New Delhi, Apr 3 (UNI) A public investment of about Rs 1500 crore will be required to make Delhi and NCR a power secure region by 2010, an industry body said.
According to the Associated Chambers of Commerce and Industry of India (Assocham), the gap between availability of assured power and that of its requirement, will be 1600 MW from current level of nearly 1300 MW by 2010.
Currently, NCR suffers from power shortages which is estimated to be around 700 MW as against the power shortages of Delhi, which conservatively is calculated at about 600 MW.
The industry body estimates reveal that by 2010, when major event like Commonwealth Games are slated to begin, there are no projects in the central sector expected for commissioning and therefore, the pressure to supply power in Delhi and other parts of NCR will heavily fall on states like Punjab, Himachal, Uttaranchal and even Northern Eastern region of the country.
''The future of Delhi and NCR becoming a power surplus region will remain a distant dream as nearly 1000 MW gas based Bawana project, Pragati expansion of over 350 MW in Delhi and Dadri expansion in Uttar Pradesh will not be completed before 2012, and therefore, states like Uttar Pradesh, Haryana and Delhi will have to think in terms of putting up power plants with short gestation period so that the power requirement of Delhi is meted out,'' Secretary General (Assocham) D S Rawat said.
Mr Rawat added that by 2012, as the three projects will be commissioned namely that of Bawana, Pragati and Dadri expansion, the NCR region will have some relief but to meet its immediate requirement, a minimum public investment of Rs 1500 crore would be needed which should go into small power plants which can be commissioned in next two years, having capacities ranging from 50 MW to 150 MW.

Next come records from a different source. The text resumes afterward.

/-- R316: the commit of snapshot `k`: permits, SDO levels and every SAF mirror; `rba`, `rbb` are the read-back levels of STOA_c and
STOB_c. -/
def commitSnap (s : State) (k : Snap) (rba rbb : Nat) : State :=
  let s := domainEval (takeSet s)
  let ds := s.get SAF_STAT_DSTATE
  let s := (List.range 4).foldl (fun s c => chCommit s ds k (bit rba c) (bit rbb c) c) s
  let s := s.when s.saf.changed (fun s => safEvent s 0x300 4)
  let s := { s with saf := { s.saf with hist := (k.cnt :: s.saf.hist).take 16, changed := false } }
  let cyc := wrap 64 (s.get SAF_CYCLE_LO_COUNT + s.get SAF_CYCLE_HI_COUNT * 2 ^ 32 + 1)
  s.puts [(SAF_SIN_DEMAND, k.demand), (SAF_SIN_FAULT, k.inFault), (SAF_SIN_A, k.lvlA), (SAF_SIN_B, k.lvlB), (SAF_SIN_FLT_CODES, k.codes),
    (SAF_OUT_SDO, b2n (sdoLevel s 0) + 2 * b2n (sdoLevel s 1)), (SAF_SNAP_T_T, wrap 32 k.t), (SAF_CYCLE_LO_COUNT, wrap 32 cyc),
    (SAF_CYCLE_HI_COUNT, cyc / 2 ^ 32)]

/-- SAFETY_COMMIT: the commit of the oldest snapshot, where it is due. -/
def safCommit (s : State) (rba rbb : Nat) : State :=
  match s.saf.snaps with
  | [] => s
  | k :: rest => if commitDue s then commitSnap { s with saf := { s.saf with snaps := rest } } k rba rbb else s

/-! ### Domain faults and starts (R311–R313, R315, R339, R352) -/

/-- Hardware drives every STO and SDO ball low and withdraws every permit. -/
def dropAll (s : State) : State :=
  let s := s.puts [(SAF_OUT_STOA, 0), (SAF_OUT_STOB, 0), (SAF_OUT_SDO, 0)]
  (List.range 4).foldl (fun s c => setPermit s c false) s

/-- R311, R312: a fault that hardware detects, with its DFAULT code; DFAULT shows the latest, and a fault that already stands is no
new entry (log entry 71). -/
def hwFault (s : State) (code : Nat) : State :=
  let s' := (dropAll { s with saf := { s.saf with hw := code } }).puts [(SAF_STAT_DSTATE, dsSAFE), (SAF_STAT_DFAULT, code)]
  if s.saf.hw = code then s' else safEvent s' (0x200 + code) 4

/-- R312: a commit that was due is missing. -/
def cycleMiss (s : State) : State :=
  if commitDue s then hwFault s 2 else s

/-- R705, R352: a reset of the safety domain: permits withdrawn at once, every SAF register at its reset value, units 124–127
disarmed (R78) and the units that the safety pair had claimed released (R80); the verdict line is the security core's. -/
def safetyReset (s : State) : State :=
  let s := (List.range 4).foldl (fun s k => disarmUnit s (124 + k)) (releaseUnits (dropAll s) reqSafety)
  { s with regs := s.regs.resetBlock 12, saf := { line := s.saf.line, spc := s.saf.spc },
           shadows := s.shadows.filter (fun e => e.1 / 256 < blockBase 12 0 ∨ blockBase 13 0 ≤ e.1 / 256) }

/-- R78: the CFG, TGT and STEP writes and the ARM that a domain makes through its arming port, by the rules of an owner's writes:
unit 124 on T, PERIODIC, STEP 250,000 ns, consumer 0xF0 (R315); unit 120 with 10^9 ns and 0xF1 (R419). -/
def armPort (s : State) (u step cons : Nat) : State :=
  let tgt := wrap 64 (s.T + step)
  let s := s.puts [(TSP_CMP_CFG_SRC u, 8), (TSP_CMP_CFG_DIR u, 0), (TSP_CMP_CFG_MODE u, 1), (TSP_CMP_CFG_CONS u, cons),
    (TSP_CMP_CFG_LEAD u, 0), (TSP_CMP_STEP_STEP u, step)]
  let s := writeTarget (writeTarget s u true (tgt / 2 ^ 32)) u false (wrap 32 tgt)
  armUnit s (if u < 124 then reqSecurity else reqSafety) u

/-- R313: the image does not verify: DSTATE stays at IMAGE_FAIL and every channel in STO until a reset of the safety domain. -/
def imageFail (s : State) : State :=
  let s := { s with saf := { s.saf with failed := true } }
  let s := (List.range 4).foldl (fun s c => chToSto s c scDOMAIN) s
  safEvent (s.puts [(SAF_STAT_DSTATE, dsIMAGE_FAIL), (SAF_STAT_DFAULT, 5)]) (0x200 + 5) 4

/-- R339: the readings under weak pull-ups and under weak pull-downs: the value, and whether a ball follows the pull. The value of
such a ball is the second reading (log entry 218). -/
def strapOpen (up down : Nat) : Bool := (List.range 8).any (fun k => bit up k && !bit down k)

/-- R313, R343: the loader verifies the image (`valid`), reads the straps and takes the active set. -/
def domainStart (s : State) (valid : Bool) (up down : Nat) : State :=
  if !s.saf.delivered || s.saf.started || s.saf.failed then s
  else if !valid then imageFail s
  else
    let s := { s with saf := { s.saf with started := true, pset := s.saf.sent, boot := down, live := down, opened := strapOpen up down,
                                          strapT := s.T, lastT := s.T } }
    armPort s 124 250000 0xF0

/-- R339: the strap reader's sample, every 100 ms; it acts at the next commit. -/
def strapSample (s : State) (up down : Nat) : State :=
  if s.saf.started && s.saf.strapT + 100000000 ≤ s.T then
    { s with saf := { s.saf with live := down, opened := strapOpen up down, strapT := s.T } }
  else s

/-! ### Changing the set (R342) -/

/-- A result code, which the next commit publishes (R316). -/
def State.setRes (s : State) (code : Nat) : State := { s with saf := { s.saf with res := code } }

/-- The delivery reaches the safety pair: R341's code, or 9 PENDING. -/
def psetDeliver (s : State) (ps : List Nat) : State :=
  let c := psetCheck s ps
  if c ≠ 0 then s.setRes c
  else { s with saf := { s.saf with pend := some ps, confirmBy := s.T + 60000000000, res := 9 } }

/-- R342, step 3: a missing or wrong confirmation. -/
def psetTimeout (s : State) (wrong : Bool) : State :=
  if s.saf.pend.isSome && (wrong || s.saf.confirmBy ≤ s.T) then { s with saf := { s.saf with pend := none, res := 7 } } else s

/-- R342, steps 4 and 5: the record of the change is committed or has failed. -/
def psetCommitted (s : State) (ps : List Nat) (ok : Bool) : State :=
  if ok then { s with saf := { s.saf with activate := some ps } } else s.setRes 8

/-- PSET_ACTIVATE (R342, step 5): at a commit that is due the pair takes the set; SAFETY_COMMIT publishes it, with every channel in
STO, and takes a set that waits itself where this row does not come first. -/
def psetActivate (s : State) : State := if commitDue s then takeSet s else s

/-- R346: a channel out of STO for 168 h; the next commit shows DYN_DUE. -/
def dynDue (s : State) (c : Nat) : State :=
  let h := s.sch c
  match h.outT with
  | some t => if t + 168 * 3600 * 1000000000 ≤ s.T ∧ h.dyn = false then safEvent (s.setSch c { h with dyn := true }) 0x400 c else s
  | none => s
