-- ==== Sys2Proof/Machine/Valolo.lean ====
section
/-! DEFINITION. Cell monitoring, the controller's side (09_cell_monitoring.md): ports, exchanges, sample sets, waking and sleeping,
open-wire runs, the VAL registers. -/
namespace Sys2Proof.Machine
open Sys2Proof.Reg

def State.vport (s : State) (p : Nat) : ValPort := s.val.port.get {} p
def State.setVport (s : State) (p : Nat) (x : ValPort) : State := { s with val := { s.val with port := s.val.port.set p x } }
def State.setVal (s : State) (x : Val) : State := { s with val := x }

def vpOFF : Nat := 0
def vpWAKING : Nat := 1
def vpACTIVE : Nat := 2
def vpSLEEP : Nat := 3
def vpFAULT : Nat := 4

def fcNO_RESPONSE : Nat := 1
def fcID_MISMATCH : Nat := 2
def fcSAT_FAULT : Nat := 3
def fcLINE_SHORT : Nat := 4
def fcCFG_FAIL : Nat := 5

def vstate (s : State) (p : Nat) : Nat := s.get (VAL_PORT_STAT_STATE p)
def valOn (s : State) : Bool := s.flag VAL_CFG_EN
def ports : List Nat := List.range 32

/-- R353: who writes VAL registers. -/
def valCmdPt (s : State) (m : Nat) : Bool := s.flag VAL_CFG_CMD_PT_EN && m == reqPT (s.get VAL_CFG_CMD_PT)

/-! ### Frames (Table 9.4, R362–R364) -/

def frTYPES : List (Nat × Nat) := [(0x01, 2), (0x02, 2), (0x04, 0), (0x05, 2), (0x83, 2), (0x84, 60), (0x85, 2), (0xFF, 4)]

/-- R363: the LEN that Table 9.5 allows for a TYPE. -/
def lenAllowed (typ len : Nat) : Bool :=
  if typ = 0x03 then 4 ≤ len && len ≤ 18 && len % 2 == 0
  else if typ = 0x82 then 4 ≤ len && len ≤ 66 && len % 2 == 0
  else match frTYPES.find? (fun e => e.1 == typ) with
    | some e => len == e.2
    | none => len ≤ 96

/-- Table 9.4: the bytes of a frame: the preamble 1, 0, 1, 0, …, least significant bit first, SD, TYPE, LEN, payload and CRC. -/
def frameOf (typ : Nat) (pl : List Byte) : List Byte :=
  let b := leBytes 1 typ ++ leBytes 1 pl.length ++ pl
  [0x55, 0x55, 0xD5] ++ b ++ beBytes 2 (crc16 b)

/-- R363: a received frame is valid; `clean`: no Manchester violation and LEN agrees with its length. -/
def frameValid (typ : Nat) (pl : List Byte) (crc : Nat) (clean : Bool) : Bool :=
  clean && pl.length ≤ 96 && crc16 (leBytes 1 typ ++ leBytes 1 pl.length ++ pl) == crc && lenAllowed typ pl.length

/-- R361: the duration of a frame. -/
def frameNs (len : Nat) : Nat := 14000 + 2000 * len

/-- R364: T at which a frame may start on port `p`. -/
def linkStart (s : State) (p : Nat) : Nat := max s.T (s.vport p).idleT

/-- Sends a request on port `p`, at once or after 2 µs of idle since the last frame (R364). -/
def valSend (s : State) (p kind typ : Nat) (pl : List Byte) (tries : Nat) : State :=
  let e := linkStart s p + frameNs pl.length
  let s := s.emit (.valolo p false (frameOf typ pl))
  s.setVport p { s.vport p with x := some { kind := kind, req := leBytes 1 typ ++ pl, endT := e, tries := tries }, lastT := s.T, idleT := e + 2000 }

/-- The same request again. -/
def valResend (s : State) (p : Nat) (x : Xchg) : State :=
  valSend s p x.kind (ofLeBytes (x.req.take 1)) (x.req.drop 1) (x.tries + 1)

def xkBURST : Nat := 0
def xkWAKE : Nat := 1
def xkSET : Nat := 2
def xkACC : Nat := 3
def xkKEEP : Nat := 4
def xkSLEEP : Nat := 5
def xkOWD : Nat := 6
def xkOWRES : Nat := 7

/-- R367: an exchange or a wake burst is in flight. -/
def inFlight (s : State) (p : Nat) : Bool :=
  match (s.vport p).x with
  | some x => x.kind != xkBURST || s.T < x.endT
  | none => false

/-! ### Port transitions (Table 9.10) -/

/-- A pending PORTp_ACC access ends with ERR. -/
def accFail (s : State) (p : Nat) : State :=
  if s.flag (VAL_PORT_ACC_GO_BUSY p) then
    (s.puts [(VAL_PORT_ACC_GO_BUSY p, 0), (VAL_PORT_ACC_ERR p, 1)]).setVport p { s.vport p with acc := false, accTries := 0 }
  else s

The key factors put forward by Assocham which will consume future power demand by 2010 in the NCR comprise, 24 hours essential power for the Metros, creation of new townships, Rs 1800 crore annual loss due to power thefts, 70 lakh population and large number of industrial units, hospitals, schools, BPOs, multiplexes etc.
''The maximum power shortage within NCR will be seen in the Ghaziabad, Greater Noida, Noida and Faridabad in view of the fact that in these regions real estate development is taking place at faster pace with over 250 new satellite townships likely to come up including an international airport at Greater Noida,'' a statement said.
In the NCR, the year-on-year demand is growing between 15-25 per cent as the region is witnessing faster upgradation and modernisation of its existing power stations including other infrastructure facilities.
''Therefore, the government concern will remain under heavy pressure to cull investment from planned allocations as private sector in particular, is unlikely to pour in its capital for building even captive power plants. Thus, it would be the prime responsibility of the state to organize for public money for processing power to the extent of 300 MW,'' the statement added.
Currently, the capital on an average, faces power shortage to the extent of 600 MW as against 700 MW of the entire NCR comprising Ghaziabad, Faridabad, part of Gurgaon etc.
''The Ghaziabad region is the worst in the entire NCR as it faces shortages to the extent of over 300 MW as against 150 MW of Noida and about 100 MW of Faridabad. Gurgaon also faces power shortages but not to the extent as happens for Noida and Ghaziabad,'' Mr Rawat said.